● THE INPUT:
/-- Program P3 step 12. -/
theorem test_decode_faSendMessageNoUpdate :
    decoded 0x44 0x000005A51000000000000EE0D =
      some (.faSendMessageNoUpdate
        { id := 0x5A5, len := 1, data := #v[0x0D, 0xEE, 0, 0, 0, 0, 0, 0], rtr := false, ext := false }) := by decide

/-- V-A5 and V-A6. -/
theorem test_decode_fa_configuration :
    decoded 0x45 0x0304 = some (.faSetNumBuffers 4 3) ∧ decoded 0x46 1 = some (.faSetDebug true) ∧
    decoded 0x46 0 = some (.faSetDebug false) := by decide

theorem test_decode_fa_without_operand :
    decoded 0x41 0 = some .faAvailable ∧ decoded 0x42 0 = some .faGetNextMessage ∧ decoded 0x47 0 = some .faReset ∧
    decoded 0x48 0 = some .faPrintStatus ∧ decoded 0x49 0 = some .faSent ∧ decoded 0x4A 0 = some .faReceived ∧
    decoded 0x4B 0 = some .faPuts ∧ decoded 0x4C 0 = some .faGets ∧ decoded 0x4D 0 = some .faOverflows ∧
    decoded 0x4E 0 = some .faHwm := by decide

/-- Native frames n1 and n3 of section 0. -/
theorem test_decode_evRxComplete :
    decoded 0x80 0x0000012320000000000CCBBAA =
      some (.evRxComplete
        { id := 0x123, dlc := 2, data := #v[0xAA, 0xBB, 0xCC, 0, 0, 0, 0, 0], remote := false, extended := false }) ∧
    decoded 0x80 0x7FFFFFFF00000000000000000 =
      some (.evRxComplete
        { id := 0x1FFFFFFF, dlc := 0, data := #v[0, 0, 0, 0, 0, 0, 0, 0], remote := true, extended := true }) := by decide

theorem test_decode_ev_without_operand :
    decoded 0x81 0 = some .evTxComplete ∧ decoded 0x82 0 = some .evErrWarning ∧ decoded 0x83 0 = some .evErrPassive ∧
    decoded 0x84 0 = some .evErrBusOff ∧ decoded 0x85 0 = some .evBusRecovery ∧ decoded 0x86 0 = some .evMailboxOverrun ∧
    decoded 0x87 0 = some .evBusLock ∧ decoded 0x88 0 = some .evChannelError ∧ decoded 0x89 0 = some .evTxAbort ∧
    decoded 0x8A 0 = some .evGlobalError ∧ decoded 0x8B 0 = some .evFifoEmpty := by decide

/-- V-R1. -/
theorem test_decode_reserved_opcodes :
    decodeRefusal 0x0C 0 = some .reservedOpcode ∧ decodeRefusal 0x3F 0 = some .reservedOpcode ∧
    decodeRefusal 0x4F 0 = some .reservedOpcode ∧ decodeRefusal 0x7F 0 = some .reservedOpcode ∧
    decodeRefusal 0x8C 0 = some .reservedOpcode ∧ decodeRefusal 0xBF 0 = some .reservedOpcode ∧
    decodeRefusal 0xC0 0 = some .reservedOpcode ∧ decodeRefusal 0xFF 0 = some .reservedOpcode := by decide

/-- V-T9, and one bit above a format. -/
theorem test_decode_refused_operands :
    decodeRefusal 0x00 0x0000010190000000000000000 = some .reservedLength ∧
    decodeRefusal 0x00 0x80000101100000000000000A0 = some .operandTooWide ∧ decodeRefusal 0x01 1 = some .operandTooWide := by
  decide

/-- The packings of section 0 read back. -/
theorem test_encode_packs :
    (encode cfg (.rbPut (frameOf wE))).arg = wE ∧ (encode cfg (.evRxComplete (nativeOf n3))).arg = n3 ∧
    (encode cfg (.faSetNumBuffers 4 3)).arg = 0x0304 := by decide

/-- V-T8: the operand word of a send. -/
theorem test_encode_send :
    (encode cfg (.faSendMessage (frameOf 0x600007A530000000000020190) false false true 2)).arg = 0x0A600007A530000000000020190 := by
  decide

/-- The opcode table numbers the opcode byte first, and the operand word from bit 8 up. -/
theorem test_tableWord :
    decodeTableWord 24 0x030445 = some (.faSetNumBuffers 4 3) ∧ decodeTableWord 8 0x4E = some .faHwm ∧
    decodeTableWord 8 0x4F = none := by decide

/-! ### One step of each family -/

/-- P1 step 6 (and V-M3's shape): a put into a full buffer evicts the oldest frame. -/
theorem test_rbPut_evicts :
    seen (exec (.rbPut (frameOf wE))
        (alone { ringFull with head := 0, tail := 0, puts := 4, overflows := 0, slots := four wA wB wC wD }))
      (fun t => (t.rb == some ringFull, resWord t)) = some (true, some 1) := by decide

/-- V-M4: the put that fills. -/
theorem test_rbPut_fills :
    seen (exec (.rbPut (frameOf wD)) (alone { ringE1 with head := 3, tail := 0, puts := 3, gets := 0, overflows := 0, hwm := 3 }))
        (fun t => (regs t, resWord t)) = some (some [0, 0, 1, 4, 4, 0, 0, 4], some 0) := by decide

/-- V-M1: the head wraps in an array of three. -/
theorem test_rbPut_wraps_head :
    seen (exec (.rbPut (frameOf wC))
        (alone { ringE1 with cap := 3, head := 2, tail := 1, size := 1, puts := 2, gets := 1, overflows := 0, hwm := 2 }))
      regs = some (some [0, 1, 0, 2, 3, 1, 0, 2]) := by decide

/-- P1 step 7: the oldest frame comes first, with `valid` in bit 99. -/
theorem test_rbGet_takes :
    seen (exec .rbGet (alone ringFull)) (fun t => (regs t, resWord t)) =
      some (some [1, 2, 0, 3, 5, 1, 1, 4], some 0x800001022000000000000B1B0) := by decide

/-- V-M6: a get from an empty buffer changes nothing. -/
theorem test_rbGet_empty :
    seen (exec .rbGet (alone ringEmpty)) (fun t => (t.rb, resWord t)) = some (some ringEmpty, some 0) := by decide

/-- S-P3: the bytes beyond the length are stored and returned. -/
theorem test_rbGet_whole_record :
    seen (exec .rbGet (alone { ringE1 with slots := four wE wB wX wD })) resWord = some (some 0x800005A51000000000000EE0D) := by
  decide

/-- V-M8. -/
theorem test_rbClear_full :
    seen (exec .rbClear (alone { ringFull with puts := 9, gets := 2, overflows := 3 })) regs =
      some (some [0, 0, 0, 0, 9, 2, 3, 4]) := by decide

/-- V-W1: a counter of two bits wraps. -/
theorem test_counter_wraps :
    seen (exec (.rbPut (frameOf wD))
        { alone { ringFull with cap := 2, size := 2, puts := 3, hwm := 2 } with config := { cfg with cntW := 2 } }) regs =
      some (some [0, 0, 1, 2, 0, 0, 2, 2]) := by decide

/-- Section 2.2, the column of E1. -/
theorem test_queries_E1 :
    [Instr.rbAvailable, .rbSize, .rbFreeSlots, .rbFull, .rbEmpty, .rbPuts, .rbGets, .rbOverflows, .rbHwm].map
        (fun i => seen (exec i (alone ringE1)) resWord) =
      [1, 3, 1, 0, 0, 5, 1, 1, 4].map (fun n => some (some n)) := by decide

/-- Section 2.2, the column of the full buffer. -/
theorem test_queries_full :
    [Instr.rbAvailable, .rbSize, .rbFreeSlots, .rbFull, .rbEmpty, .rbHwm].map
        (fun i => seen (exec i (alone ringFull)) resWord) =
      [1, 4, 0, 1, 0, 4].map (fun n => some (some n)) := by decide

/-- V-Q1: the head below the tail. -/
theorem test_rbSize_wrapped :
    seen (exec .rbSize (alone { ringE1 with cap := 5, head := 1, tail := 4, size := 2 })) resWord = some (some 2) := by decide

/-- V-T1, V-T3, V-T6: translation from native. -/
theorem test_fromNative :
    packFrame (fromNative (nativeOf n1)) = 0x000001232000000000000BBAA ∧ packFrame (fromNative (nativeOf n3)) = n3 := by decide

/-- V-T4: translation to native. -/
theorem test_toNative : packNative (toNative (frameOf wX)) = 0x000005A51000000000000000D := by decide

/-- V-A1: begin with the default capacity. -/
theorem test_faBegin :
    seen (exec (.faBegin false 0) { State.reset with answers := [true] })
        (fun t => (t.rb == some (RingBuffer.construct 16), t.allocated, t.started, resWord t)) =
      some (true, true, true, some 1) := by decide

/-- V-A3: a failed start undoes nothing. -/
theorem test_faBegin_fails :
    seen (exec (.faBegin false 0) { State.reset with answers := [false] })
        (fun t => (t.rb == some (RingBuffer.construct 16), t.allocated, t.started, resWord t)) =
      some (true, true, false, some 0) := by decide

/-- V-A4, V-A11, V-A5: the refusals of P6. -/
theorem test_fa_refusals :
    refusal (exec (.faBegin false 0) (begun ringE1 [])) = some .beginTwice ∧
    refusal (exec .faAvailable State.reset) = some .notBegun ∧
    refusal (exec (.faSetNumBuffers 0 0) State.reset) = some .badCapacity := by decide

/-- V-A11: legal before begin. -/
theorem test_fa_before_begin :
    seen (exec .faSent State.reset) resWord = some (some 0) ∧ seen (exec .faReceived State.reset) resWord = some (some 0) := by
  decide

/-- V-A5: configured before begin, without effect after it. -/
theorem test_faSetNumBuffers :
    seen (exec (.faSetNumBuffers 4 3) State.reset) (·.rxcap) = some 4 ∧
    seen (exec (.faSetNumBuffers 8 0) (begun ringE1 [])) (·.rxcap) = some 4 := by decide

/-- V-A6, V-A7. -/
theorem test_fa_no_effect :
    seen (exec (.faSetDebug true) State.reset) (·.debug) = some true ∧
    seen (exec .faReset (begun ringE1 [])) regs = some (some [1, 2, 0, 3, 5, 1, 1, 4]) ∧
    seen (exec .faPrintStatus (begun ringE1 [])) regs = some (some [1, 2, 0, 3, 5, 1, 1, 4]) := by decide

/-- P1 step 8 through the adapter, and V-A8: `received` counts an empty get too. -/
theorem test_faGetNextMessage :
    seen (exec .faGetNextMessage (begun ringE1 [])) (fun t => (t.received, resWord t)) =
      some (1, some 0x8000010330000000000C2C1C0) ∧
    seen (exec .faGetNextMessage (begun ringEmpty [])) (fun t => (t.received, t.rb, resWord t)) =
      some (1, some ringEmpty, some 0) := by decide

/-- V-A9 and P3 step 10: only a success is counted. -/
theorem test_faSendMessage_counts :
    seen (exec (.faSendMessage (frameOf wX) false false false 0) (begun ringE1 [true])) (fun t => (t.sent, resWord t)) =
      some (1, some 1) ∧
    seen (exec (.faSendMessage (frameOf wX) false false false 0) (begun ringE1 [false])) (fun t => (t.sent, resWord t)) =
      some (0, some 0) := by decide

/-- S-P7: the flags come from the arguments, also for the observer, which sees a failure too (V-A9). -/
theorem test_faSendMessage_flags :
    seen (exec (.faSendMessage (frameOf 0x600007A530000000000020190) false true true 2)
        { begun ringE1 [false] with config := { cfg with observer := true } })
      (fun t => t.out.strobe.map fun g => (g.1.rtr, g.1.ext, g.1.data, g.2)) =
      some (some (false, true, #v[0x90, 0x01, 0x02, 0, 0, 0, 0, 0], false)) := by decide

/-- P3 step 12 and V-A10: submitted as it is, not counted. -/
theorem test_faSendMessageNoUpdate :
    seen (exec (.faSendMessageNoUpdate (frameOf wX)) (begun ringE1 [true]))
        (fun t => (t.sent, t.out.commands, t.out.strobe, resWord t)) =
      some (0, [.submit (nativeOf 0x000005A51000000000000000D)], none, some 1) := by decide

/-- The statistics of E1 through the adapter. -/
theorem test_fa_statistics :
    [Instr.faAvailable, .faPuts, .faGets, .faOverflows, .faHwm].map (fun i => seen (exec i (begun ringE1 [])) resWord) =
      [1, 5, 1, 1, 4].map (fun n => some (some n)) := by decide

/-- V-E1: a frame received into an empty buffer of sixteen slots. -/
theorem test_evRxComplete :
    seen (exec (.evRxComplete (nativeOf n1)) (begun (RingBuffer.construct 16) []))
        (fun t => (regs t, t.rb.map fun rb => (Memory.read rb.slots 0).map packFrame)) =
      some (some [1, 0, 0, 1, 1, 0, 0, 1], some (some 0x000001232000000000000BBAA)) := by decide

/-- V-E4: no effect before begin. -/
theorem test_event_before_begin :
    seen (exec (.evRxComplete (nativeOf n1)) State.reset) (fun t => (t.rb, t.allocated)) = some (none, false) := by decide

/-- V-E3: the other events. -/
theorem test_events_change_nothing :
    ([Instr.evTxComplete, .evErrWarning, .evErrPassive, .evErrBusOff, .evBusRecovery, .evMailboxOverrun, .evBusLock,
        .evChannelError, .evTxAbort, .evGlobalError, .evFifoEmpty].map fun i =>
      seen (exec i (begun ringE1 [])) (fun t => t == begun ringE1 [])) = List.replicate 11 (some true) := by decide

/-- V-R2: an event on the application port, and an application operation on the event port. -/
theorem test_wrong_port :
    refusal (step { begun ringE1 [] with consumerPort := [{ op := 0x81, arg := 0 }] }) = some .wrongPort ∧
    refusal (step { begun ringE1 [] with producerPort := [{ op := 0x42, arg := 0 }] }) = some .wrongPort := by decide

/-- V-E6: capacity one, an event and a get presented together, in either order. -/
theorem test_coincident_orders :
    seen (step { begun ringOne [] with
        producerPort := [{ op := 0x80, arg := n1 }], consumerPort := [{ op := 0x42, arg := 0 }], turns := [.producer] }) regs =
      some (some [0, 0, 1, 1, 2, 0, 1, 1]) ∧
    seen (step { begun ringOne [] with
        producerPort := [{ op := 0x80, arg := n1 }], consumerPort := [{ op := 0x42, arg := 0 }], turns := [.consumer] }) regs =
      some (some [0, 0, 0, 0, 1, 1, 0, 1]) := by decide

● WHAT TO PRODUCE: Collect every line from the records above that contains the word "decodeTableWord".

● EXERCISE ANSWER:
    decodeTableWord 24 0x030445 = some (.faSetNumBuffers 4 3) ∧ decodeTableWord 8 0x4E = some .faHwm ∧
    decodeTableWord 8 0x4F = none := by decide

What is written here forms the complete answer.